### Supplied entries
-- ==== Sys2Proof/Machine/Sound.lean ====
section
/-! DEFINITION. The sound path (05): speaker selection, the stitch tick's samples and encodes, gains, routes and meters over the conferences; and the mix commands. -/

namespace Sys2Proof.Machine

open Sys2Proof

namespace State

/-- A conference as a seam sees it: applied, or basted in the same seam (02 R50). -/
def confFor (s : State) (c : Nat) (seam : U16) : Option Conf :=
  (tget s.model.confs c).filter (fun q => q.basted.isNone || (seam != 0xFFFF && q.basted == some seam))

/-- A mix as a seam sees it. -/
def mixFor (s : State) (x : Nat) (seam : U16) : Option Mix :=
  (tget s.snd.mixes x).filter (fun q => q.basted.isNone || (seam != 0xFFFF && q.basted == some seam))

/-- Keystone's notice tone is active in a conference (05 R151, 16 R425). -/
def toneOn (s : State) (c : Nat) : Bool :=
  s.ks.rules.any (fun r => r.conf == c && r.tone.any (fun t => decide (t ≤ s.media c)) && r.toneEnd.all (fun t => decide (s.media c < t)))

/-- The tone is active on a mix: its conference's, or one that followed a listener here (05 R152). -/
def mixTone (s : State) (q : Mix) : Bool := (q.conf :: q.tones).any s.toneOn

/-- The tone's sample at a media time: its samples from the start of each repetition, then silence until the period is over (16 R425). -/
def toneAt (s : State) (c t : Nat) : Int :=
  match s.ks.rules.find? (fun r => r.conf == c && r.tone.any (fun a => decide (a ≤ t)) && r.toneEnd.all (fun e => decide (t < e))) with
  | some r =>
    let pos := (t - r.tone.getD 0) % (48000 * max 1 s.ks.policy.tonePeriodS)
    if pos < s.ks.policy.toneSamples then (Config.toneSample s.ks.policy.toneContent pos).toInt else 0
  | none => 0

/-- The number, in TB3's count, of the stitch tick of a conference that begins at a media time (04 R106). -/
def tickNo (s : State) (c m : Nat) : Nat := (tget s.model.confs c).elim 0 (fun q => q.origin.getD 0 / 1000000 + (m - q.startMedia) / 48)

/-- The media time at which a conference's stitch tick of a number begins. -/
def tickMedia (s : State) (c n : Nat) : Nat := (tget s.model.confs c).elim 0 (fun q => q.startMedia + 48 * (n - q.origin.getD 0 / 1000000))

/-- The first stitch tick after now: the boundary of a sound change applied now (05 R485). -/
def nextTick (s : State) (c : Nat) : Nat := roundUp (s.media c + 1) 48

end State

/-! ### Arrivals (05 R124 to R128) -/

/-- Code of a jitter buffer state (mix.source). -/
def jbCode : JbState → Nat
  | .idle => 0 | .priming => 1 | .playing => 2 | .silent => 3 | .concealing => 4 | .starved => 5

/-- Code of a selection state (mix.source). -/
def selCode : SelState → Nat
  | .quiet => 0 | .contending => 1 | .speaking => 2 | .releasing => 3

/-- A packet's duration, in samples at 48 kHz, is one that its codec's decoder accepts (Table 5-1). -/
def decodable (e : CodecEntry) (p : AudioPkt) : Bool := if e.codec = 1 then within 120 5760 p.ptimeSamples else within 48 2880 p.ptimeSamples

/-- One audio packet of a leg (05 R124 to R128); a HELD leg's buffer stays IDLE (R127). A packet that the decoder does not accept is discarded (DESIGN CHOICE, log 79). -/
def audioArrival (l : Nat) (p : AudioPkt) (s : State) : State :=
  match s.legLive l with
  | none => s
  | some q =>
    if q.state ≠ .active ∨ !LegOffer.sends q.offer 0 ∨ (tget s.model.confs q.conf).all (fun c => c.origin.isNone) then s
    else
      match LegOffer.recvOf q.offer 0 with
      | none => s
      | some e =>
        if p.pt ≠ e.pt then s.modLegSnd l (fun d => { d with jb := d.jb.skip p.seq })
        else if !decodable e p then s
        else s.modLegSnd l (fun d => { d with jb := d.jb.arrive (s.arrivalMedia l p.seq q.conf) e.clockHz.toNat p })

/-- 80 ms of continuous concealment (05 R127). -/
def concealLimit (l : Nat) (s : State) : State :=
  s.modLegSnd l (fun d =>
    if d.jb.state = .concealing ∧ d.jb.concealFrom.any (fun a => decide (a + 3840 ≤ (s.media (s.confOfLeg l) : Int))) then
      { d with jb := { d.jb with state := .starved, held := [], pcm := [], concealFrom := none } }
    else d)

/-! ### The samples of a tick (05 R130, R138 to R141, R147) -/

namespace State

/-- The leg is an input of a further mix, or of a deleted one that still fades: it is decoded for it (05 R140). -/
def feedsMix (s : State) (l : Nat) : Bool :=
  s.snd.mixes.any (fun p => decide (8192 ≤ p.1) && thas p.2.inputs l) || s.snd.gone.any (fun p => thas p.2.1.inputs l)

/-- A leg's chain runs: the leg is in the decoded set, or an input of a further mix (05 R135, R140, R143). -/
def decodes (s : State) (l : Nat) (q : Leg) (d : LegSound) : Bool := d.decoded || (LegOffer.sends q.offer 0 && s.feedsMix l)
--
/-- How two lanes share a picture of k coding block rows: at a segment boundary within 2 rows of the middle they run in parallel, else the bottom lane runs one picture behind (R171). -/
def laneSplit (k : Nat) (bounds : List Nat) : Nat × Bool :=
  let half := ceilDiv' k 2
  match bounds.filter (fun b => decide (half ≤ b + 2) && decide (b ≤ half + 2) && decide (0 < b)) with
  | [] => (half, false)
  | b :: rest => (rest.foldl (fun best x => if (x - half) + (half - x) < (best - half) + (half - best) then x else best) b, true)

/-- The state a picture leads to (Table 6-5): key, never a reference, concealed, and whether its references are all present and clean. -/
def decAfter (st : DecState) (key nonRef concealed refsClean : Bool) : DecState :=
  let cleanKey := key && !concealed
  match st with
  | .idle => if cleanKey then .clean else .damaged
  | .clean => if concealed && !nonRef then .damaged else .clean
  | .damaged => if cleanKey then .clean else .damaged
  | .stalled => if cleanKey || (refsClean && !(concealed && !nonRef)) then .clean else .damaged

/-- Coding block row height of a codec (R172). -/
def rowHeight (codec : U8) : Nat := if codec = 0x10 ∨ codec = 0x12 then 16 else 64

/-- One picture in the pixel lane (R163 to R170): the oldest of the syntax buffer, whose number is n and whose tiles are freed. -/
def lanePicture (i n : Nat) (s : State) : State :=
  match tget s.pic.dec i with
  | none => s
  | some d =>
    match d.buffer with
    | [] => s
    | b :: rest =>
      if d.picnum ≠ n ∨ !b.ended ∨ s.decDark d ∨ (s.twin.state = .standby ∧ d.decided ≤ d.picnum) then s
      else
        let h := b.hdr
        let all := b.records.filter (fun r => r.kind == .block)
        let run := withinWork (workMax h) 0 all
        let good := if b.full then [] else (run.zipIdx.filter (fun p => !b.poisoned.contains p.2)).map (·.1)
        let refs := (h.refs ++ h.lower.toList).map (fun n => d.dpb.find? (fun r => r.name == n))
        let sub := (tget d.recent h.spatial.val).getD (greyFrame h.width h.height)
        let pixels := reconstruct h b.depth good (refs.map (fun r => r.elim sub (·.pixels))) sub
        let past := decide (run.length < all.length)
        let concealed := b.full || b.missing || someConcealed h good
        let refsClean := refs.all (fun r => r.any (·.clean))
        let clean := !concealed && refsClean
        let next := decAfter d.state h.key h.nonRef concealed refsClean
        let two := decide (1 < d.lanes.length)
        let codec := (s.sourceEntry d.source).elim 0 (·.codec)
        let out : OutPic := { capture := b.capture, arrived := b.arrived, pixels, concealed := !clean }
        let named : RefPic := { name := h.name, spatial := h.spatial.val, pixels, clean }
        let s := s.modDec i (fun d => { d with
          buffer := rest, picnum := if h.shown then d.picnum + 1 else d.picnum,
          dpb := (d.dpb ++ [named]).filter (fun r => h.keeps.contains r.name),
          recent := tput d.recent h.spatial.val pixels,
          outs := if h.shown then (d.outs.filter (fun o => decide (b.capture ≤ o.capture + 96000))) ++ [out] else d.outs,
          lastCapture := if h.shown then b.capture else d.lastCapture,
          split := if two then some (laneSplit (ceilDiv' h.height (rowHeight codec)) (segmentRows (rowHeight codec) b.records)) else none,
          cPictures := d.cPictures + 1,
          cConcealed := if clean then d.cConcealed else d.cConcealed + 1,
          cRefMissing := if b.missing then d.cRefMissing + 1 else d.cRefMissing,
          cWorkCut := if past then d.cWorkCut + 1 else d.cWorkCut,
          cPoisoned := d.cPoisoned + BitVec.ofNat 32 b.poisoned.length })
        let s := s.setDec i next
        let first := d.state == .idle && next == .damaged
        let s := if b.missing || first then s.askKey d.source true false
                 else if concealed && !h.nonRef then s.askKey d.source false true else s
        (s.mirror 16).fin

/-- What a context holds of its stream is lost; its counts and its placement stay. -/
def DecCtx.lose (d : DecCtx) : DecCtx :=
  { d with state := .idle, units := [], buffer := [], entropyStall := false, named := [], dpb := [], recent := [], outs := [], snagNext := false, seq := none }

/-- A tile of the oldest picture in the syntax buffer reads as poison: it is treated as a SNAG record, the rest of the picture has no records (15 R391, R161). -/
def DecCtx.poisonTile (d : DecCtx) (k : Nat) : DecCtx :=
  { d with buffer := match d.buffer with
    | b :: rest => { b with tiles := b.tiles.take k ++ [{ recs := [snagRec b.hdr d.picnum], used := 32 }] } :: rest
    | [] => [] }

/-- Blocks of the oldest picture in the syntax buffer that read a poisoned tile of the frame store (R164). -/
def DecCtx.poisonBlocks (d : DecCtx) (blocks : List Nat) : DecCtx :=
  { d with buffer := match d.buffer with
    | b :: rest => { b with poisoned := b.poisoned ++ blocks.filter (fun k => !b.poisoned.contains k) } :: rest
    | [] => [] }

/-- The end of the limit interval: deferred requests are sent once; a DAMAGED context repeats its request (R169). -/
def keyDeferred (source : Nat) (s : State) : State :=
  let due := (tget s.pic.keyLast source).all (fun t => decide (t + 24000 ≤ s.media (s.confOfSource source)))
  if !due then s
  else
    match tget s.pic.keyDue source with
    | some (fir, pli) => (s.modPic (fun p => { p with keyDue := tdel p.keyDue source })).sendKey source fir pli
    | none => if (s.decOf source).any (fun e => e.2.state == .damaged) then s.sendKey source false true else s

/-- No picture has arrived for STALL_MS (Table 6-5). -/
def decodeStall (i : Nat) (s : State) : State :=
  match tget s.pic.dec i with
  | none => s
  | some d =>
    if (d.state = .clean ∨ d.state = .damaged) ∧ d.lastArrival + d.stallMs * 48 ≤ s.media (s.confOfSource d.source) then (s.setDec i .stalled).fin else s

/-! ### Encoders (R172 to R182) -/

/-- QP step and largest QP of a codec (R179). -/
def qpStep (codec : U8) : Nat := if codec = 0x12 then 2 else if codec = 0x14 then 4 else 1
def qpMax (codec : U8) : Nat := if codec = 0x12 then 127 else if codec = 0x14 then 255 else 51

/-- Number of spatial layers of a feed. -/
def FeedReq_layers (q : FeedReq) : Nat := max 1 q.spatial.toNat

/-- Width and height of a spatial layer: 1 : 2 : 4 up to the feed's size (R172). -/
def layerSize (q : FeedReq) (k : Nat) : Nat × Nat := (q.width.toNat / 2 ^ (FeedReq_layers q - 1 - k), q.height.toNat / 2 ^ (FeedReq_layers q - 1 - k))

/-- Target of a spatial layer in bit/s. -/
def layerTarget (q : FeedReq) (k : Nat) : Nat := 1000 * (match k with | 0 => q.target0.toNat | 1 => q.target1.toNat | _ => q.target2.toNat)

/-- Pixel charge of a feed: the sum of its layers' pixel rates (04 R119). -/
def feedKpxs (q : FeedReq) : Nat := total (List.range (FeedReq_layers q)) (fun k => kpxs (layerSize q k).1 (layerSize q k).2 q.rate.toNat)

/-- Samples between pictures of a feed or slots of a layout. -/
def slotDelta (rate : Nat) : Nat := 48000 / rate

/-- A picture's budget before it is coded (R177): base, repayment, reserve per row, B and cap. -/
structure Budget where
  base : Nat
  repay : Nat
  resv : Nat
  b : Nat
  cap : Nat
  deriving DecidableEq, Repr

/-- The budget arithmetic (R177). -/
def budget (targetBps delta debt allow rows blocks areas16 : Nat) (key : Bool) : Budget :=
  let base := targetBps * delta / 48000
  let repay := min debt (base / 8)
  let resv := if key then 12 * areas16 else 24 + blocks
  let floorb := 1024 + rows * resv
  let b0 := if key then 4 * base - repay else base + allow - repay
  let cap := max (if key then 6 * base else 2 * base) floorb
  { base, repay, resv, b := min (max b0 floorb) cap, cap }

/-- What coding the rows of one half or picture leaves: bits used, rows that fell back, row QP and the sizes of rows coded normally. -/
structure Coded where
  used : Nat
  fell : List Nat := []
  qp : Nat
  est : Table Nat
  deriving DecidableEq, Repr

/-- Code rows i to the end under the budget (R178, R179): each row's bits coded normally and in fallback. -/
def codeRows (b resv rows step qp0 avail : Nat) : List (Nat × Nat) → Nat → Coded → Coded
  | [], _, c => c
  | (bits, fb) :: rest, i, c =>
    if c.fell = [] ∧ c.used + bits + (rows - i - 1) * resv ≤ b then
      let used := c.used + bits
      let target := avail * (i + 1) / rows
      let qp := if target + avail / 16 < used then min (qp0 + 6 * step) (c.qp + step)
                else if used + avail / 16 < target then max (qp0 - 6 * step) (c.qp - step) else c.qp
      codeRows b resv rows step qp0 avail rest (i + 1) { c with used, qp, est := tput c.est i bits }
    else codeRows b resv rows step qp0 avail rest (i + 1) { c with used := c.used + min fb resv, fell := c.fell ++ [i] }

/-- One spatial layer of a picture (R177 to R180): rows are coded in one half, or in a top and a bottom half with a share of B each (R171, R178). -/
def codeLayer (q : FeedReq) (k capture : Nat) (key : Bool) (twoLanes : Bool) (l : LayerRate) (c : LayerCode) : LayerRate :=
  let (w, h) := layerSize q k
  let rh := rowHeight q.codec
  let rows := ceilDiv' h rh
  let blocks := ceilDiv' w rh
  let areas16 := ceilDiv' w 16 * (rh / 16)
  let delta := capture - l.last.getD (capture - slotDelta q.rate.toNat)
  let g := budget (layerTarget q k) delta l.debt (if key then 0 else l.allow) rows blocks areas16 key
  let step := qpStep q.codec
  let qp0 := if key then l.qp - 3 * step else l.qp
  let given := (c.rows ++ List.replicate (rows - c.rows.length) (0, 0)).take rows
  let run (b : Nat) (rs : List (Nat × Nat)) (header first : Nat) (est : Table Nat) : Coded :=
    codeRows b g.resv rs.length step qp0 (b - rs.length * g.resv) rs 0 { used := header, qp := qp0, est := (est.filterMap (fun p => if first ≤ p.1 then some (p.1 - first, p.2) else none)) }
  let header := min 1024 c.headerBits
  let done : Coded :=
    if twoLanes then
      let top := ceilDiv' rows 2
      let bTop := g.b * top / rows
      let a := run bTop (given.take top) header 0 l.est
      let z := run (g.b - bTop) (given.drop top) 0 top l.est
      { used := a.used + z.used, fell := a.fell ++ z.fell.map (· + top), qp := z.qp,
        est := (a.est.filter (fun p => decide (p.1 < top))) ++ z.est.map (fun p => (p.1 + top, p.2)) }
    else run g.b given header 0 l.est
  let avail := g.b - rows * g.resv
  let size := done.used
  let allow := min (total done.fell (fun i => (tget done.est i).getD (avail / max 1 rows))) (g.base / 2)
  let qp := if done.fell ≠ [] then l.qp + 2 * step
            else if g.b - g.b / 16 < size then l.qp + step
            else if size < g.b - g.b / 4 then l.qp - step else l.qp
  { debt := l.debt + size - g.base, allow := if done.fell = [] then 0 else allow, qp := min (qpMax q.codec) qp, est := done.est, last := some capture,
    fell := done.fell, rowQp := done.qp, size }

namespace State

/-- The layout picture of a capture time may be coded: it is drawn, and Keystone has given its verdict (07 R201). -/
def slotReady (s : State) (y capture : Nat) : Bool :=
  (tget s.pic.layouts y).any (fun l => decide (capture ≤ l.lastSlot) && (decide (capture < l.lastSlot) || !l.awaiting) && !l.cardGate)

### Exercise description
Retype only the stretch of lines above starting at the one with "in bit/s. -/" and stopping at the one with "structure Coded where", exactly as written, with both kept.

### Response below
/-- Target of a spatial layer in bit/s. -/
def layerTarget (q : FeedReq) (k : Nat) : Nat := 1000 * (match k with | 0 => q.target0.toNat | 1 => q.target1.toNat | _ => q.target2.toNat)

/-- Pixel charge of a feed: the sum of its layers' pixel rates (04 R119). -/
def feedKpxs (q : FeedReq) : Nat := total (List.range (FeedReq_layers q)) (fun k => kpxs (layerSize q k).1 (layerSize q k).2 q.rate.toNat)

/-- Samples between pictures of a feed or slots of a layout. -/
def slotDelta (rate : Nat) : Nat := 48000 / rate

/-- A picture's budget before it is coded (R177): base, repayment, reserve per row, B and cap. -/
structure Budget where
  base : Nat
  repay : Nat
  resv : Nat
  b : Nat
  cap : Nat
  deriving DecidableEq, Repr

/-- The budget arithmetic (R177). -/
def budget (targetBps delta debt allow rows blocks areas16 : Nat) (key : Bool) : Budget :=
  let base := targetBps * delta / 48000
  let repay := min debt (base / 8)
  let resv := if key then 12 * areas16 else 24 + blocks
  let floorb := 1024 + rows * resv
  let b0 := if key then 4 * base - repay else base + allow - repay
  let cap := max (if key then 6 * base else 2 * base) floorb
  { base, repay, resv, b := min (max b0 floorb) cap, cap }

/-- What coding the rows of one half or picture leaves: bits used, rows that fell back, row QP and the sizes of rows coded normally. -/
structure Coded where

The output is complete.